I greatly valued several features of the book. The first three chapters offer an excellent history of the Metropolitan Life Insurance Companys role in developing and expanding group insurance policies between 1910 and World War II. Klein shows that the company played a much larger role than I had previously thought in the area of social-welfare capitalism. It not only offered group insurance to firms, but also actively marketed the benefits of group insurance to the employees who were covered, provided consulting services to firms to help them better design their personnel relations, and often invested in a number of the companies. The consulting services provided through the Policyholders Services Bureau (PSB) were designed both to protect Metropolitan Lifes investments and to improve employee relations in ways that would reduce health problems and other factors that might cause losses on their group insurance policies. Metropolitan Life survived the 1929 crash well because it was legally required to hold bonds, not stocks, and it liquidated large holdings before confidence in the bond market had dropped. The company was successful during the 1930s in offering new, fully insured pension programs and in getting many companies to transfer their prior pay-as-you-go policies to more fully insured, actuarially sound policies. Later chapters in Kleins book show how Metropolitan Life and other insurers developed group health insurance policies.
The political struggles over public policy described in the book are more standard fare. Klein documents the AMAs continued intransigence against public health insurance and cooperative schemes. She offers informative narratives of the interest-group struggles between unions, insurers, employers, and reformers over various social insurance policies and the regulation of private policies. Weakening unions and communitarian reformers generally did not succeed as much as Klein would have liked.

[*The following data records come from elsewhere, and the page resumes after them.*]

-- ==== Sys2Proof/Machine/Ops.lean ====
section
/-! DEFINITION. The operations the meanings share: handing a byte to the transport, the checksum engine's three
actions, the moves of the position (PH, GI, BI), the tick queue, taking a tick and coming back, reset, and what a
clock edge uses up. All right-hand sides read the state before the step (00_scope.md section 7). -/

namespace Sys2Proof.Machine

/-- What a step answers here. -/
abbrev Result := Host.Outcome State Fault Refusal

/-- Goes on with `f` from a next state, and keeps a stop. -/
def andThen (r : Result) (f : State → Result) : Result :=
  match r with
  | .next s => f s
  | .fault e => .fault e
  | .refused e => .refused e

/-! ### The transmit stream (20_memory.md rule R33) -/

/-- Does the transport take an offered byte at the next edge: `tx_ready` = 1 and `rst` = 0? -/
def accepts (s : State) : Bool := s.input.txReady && !s.input.rst

/-- `TX <- TX ++ [b]`; the wire gets the byte when the transport delivers it (10_state.md rule R21,
60_exceptions.md rule R123). -/
def sendByte (b : Byte) (s : State) : State :=
  { s with tx := s.tx ++ [b], wire := if s.input.delivers then s.wire ++ [b] else s.wire }

/-- An emitting phase: its effect happens at the accept and only then. Until it, nothing changes
(20_memory.md rule R33; log entry 12). -/
def atAccept (effect : State → State) (s : State) : Result :=
  if accepts s then .next (effect s) else .next s

/-! ### The checksum engine's actions on ACC (40_checksum.md rules R67 to R70) -/

def accHold (s : State) : State := s

def accClear (s : State) : State := { s with acc := 0 }

/-- `ACC <- (ACC + zext_16(b)) mod 2^16` (40_checksum.md rule R69). -/
def accAdd (b : Byte) (s : State) : State := { s with acc := s.acc + zext16 b }

/-! ### The position (10_state.md rule R14, 42_framer.md rule R110) -/

def goto (p : PhCode) (s : State) : State := { s with ph := p }

/-- The next place in a string of `len` bytes: after the last one BI returns to 0 and the phase is `after`
(41_group_encoder.md rules R82 and R84; log entry 13). -/
def nextInString (len : Nat) (after : PhCode) (s : State) : State :=
  if s.bi.toNat + 1 = len then { s with bi := 0, ph := after } else { s with bi := s.bi + 1 }

/-- The next group, or ETX after the last one (41_group_encoder.md rule R87; log entry 13). -/
def nextGroup (s : State) : State :=
  if s.gi = 4 then { s with gi := 0, ph := phEtx } else { s with gi := s.gi + 1, ph := phLf }

/-! ### The tick, the block's only asynchronous event (60_exceptions.md rules R125 to R128) -/

/-- A tick arrives: it waits in TICKQ, or is lost when TICKQ is full (42_framer.md rule R101). -/
def queueTick (s : State) : State :=
  if s.tickq < Config.tickqMax then { s with tickq := s.tickq + 1 } else { s with tlost := true }

/-- Entry: IDLE takes a pending tick to (STX, 0, 0), saving nothing (42_framer.md rule R102, 60_exceptions.md rule
R127). -/
def takeTick (s : State) : State :=
  { s with tickq := s.tickq - 1, ph := phStx, gi := 0, bi := 0 }

/-- Return: back to IDLE, restoring nothing (60_exceptions.md rule R128). -/
def returnToIdle (s : State) : State := goto phIdle s

/-- All five counters and their flags in one step (42_framer.md rule R105, 20_memory.md rule R38). -/
def advanceCounters (s : State) : State :=
  { s with cnt := bumpAll s.cnt, ovf := s.ovf ||| wraps s.cnt }

/-! ### What each emitting phase does at its accept (41_group_encoder.md, 42_framer.md) -/

def acceptStx (s : State) : State := goto phLf (sendByte Config.stxByte s)

def acceptLf (s : State) : State := goto phName (accClear (sendByte Config.lfByte s))

def acceptName (s : State) : State :=
  nextInString (nlenOf s.gi) phSp1 (accAdd (nameByte s.gi s.bi) (sendByte (nameByte s.gi s.bi) s))

def acceptSp1 (s : State) : State := goto phDig (accAdd Config.spByte (sendByte Config.spByte s))

def acceptDig (s : State) : State :=
  nextInString (widthOf s.gi) phSp2 (accAdd (digByte s.cnt s.gi s.bi) (sendByte (digByte s.cnt s.gi s.bi) s))

def acceptSp2 (s : State) : State := goto phChk (accHold (sendByte Config.spByte s))

def acceptChk (s : State) : State := goto phCr (accHold (sendByte (chkByte s.acc) s))

def acceptCr (s : State) : State := nextGroup (accHold (sendByte Config.crByte s))

def acceptEtx (s : State) : State := goto phAdv (accHold (sendByte Config.etxByte s))

/-- The accept of whatever phase the sequencer is in; outside the nine emitting phases `tx_ready` is ignored
(20_memory.md rule R33; log entry 8). -/
def acceptPhase (s : State) : State :=
  match s.ph.toNat with
  | 1 => acceptStx s
  | 2 => acceptLf s
  | 3 => acceptName s
  | 4 => acceptSp1 s
  | 5 => acceptDig s
  | 6 => acceptSp2 s
  | 7 => acceptChk s
  | 8 => acceptCr s
  | 9 => acceptEtx s
  | _ => s

/-! ### Reset and the clock edge -/

/-- RESET: every state element takes its reset value; the histories TX and wire are not changed
(70_reset_and_hazards.md rules R140 and R141). -/
def resetBlock (s : State) : State :=
  { s with
    cnt := Config.init, acc := 0, ph := phIdle, gi := 0, bi := 0, tickq := 0, ovf := 0, tlost := false }

/-- A clock edge is used up: the environment's next edge comes next, and `tx_data` is drawn afresh
(93_implementation_defined.md U3; log entries 2 and 5). -/
def passEdge (s : State) : State := { s with inputs := s.inputs.tail, edge := s.edge + 1 }

/-- The engine operation FRM drives at the next edge when the sequencer takes part in it: CK.CLR at the accept of
LF, CK.ADD with the accepted byte at the accept of NAME, SP1 and DIG, CK.HOLD otherwise
(30_encoding.md rule R53). -/
def ckDriven (s : State) : Instr :=
  if accepts s then
    match s.ph.toNat with
    | 2 => .ckClr
    | 3 => .ckAdd (nameByte s.gi s.bi)
    | 4 => .ckAdd Config.spByte
    | 5 => .ckAdd (digByte s.cnt s.gi s.bi)
    | _ => .ckHold
  else .ckHold

end Sys2Proof.Machine
end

Reading the book offered me a lesson in perspective. Kleins perspective seems to be to compare the private and social insurance systems in place at various times throughout the twentieth century to an ideal situation in which everybody pays the same premium, there is universal coverage, and unions and individuals can obtain the coverage they demand at that time. As an economist and an economic historian, I would have emphasized how the innovations in insurance substantially improved the workers lot relative to what they had before. Further, I would have used the economics of insurance to illustrate the problems faced by all insurers, whether public or private.
The economics of insurance suggests several key features to keep in mind. Insurance is essentially a way of pooling risk. Forget about insurance companies for the moment and think about a group of people who get together to pool their risks by contributing to a fund to help the group members struck by misfortune. The insurance pool will work best when people with similar and knowable risks form the pool and contribute amounts equal to their expected loss (value of damage multiplied by the probability that damage will occur). They also need to make sure that their risks are not correlated because an epidemic among the members of a sickness fund would quickly exhaust the pooled funds. If the pool has enough people, the laws of probability will allow the system to work well. An insurance pool will not work well if people have different risks but do not pay different premiums. If the members risks vary greatly and they have no way of knowing the differences, the pool will fail because of adverse selection as the people with high risks stay in the pool and those with low risks drop out, and therefore the contributions are insufficient to cover all of the payouts. Insurance pools require participants to share the costs of treatment through co-payments or deductibles in order to deal with the problem of moral hazard: insured people have incentives to take less care, or, in other words, to overuse their privileges. Finally, in the labor market, it is important to look at the total package of wages and benefits workers receive as well as at the premiums and taxes they pay. A rise in the net value of the package makes workers better off, but in some settings an improvement in benefits is offset somewhat by lower wages as a compensating difference. One of the great advantages of group insurance is that the workers are better insured at lower cost than they would be if they bought individual policies. Thus, they are better off even if they pay fully for group insurance either by paying the premiums or by receiving lower wages.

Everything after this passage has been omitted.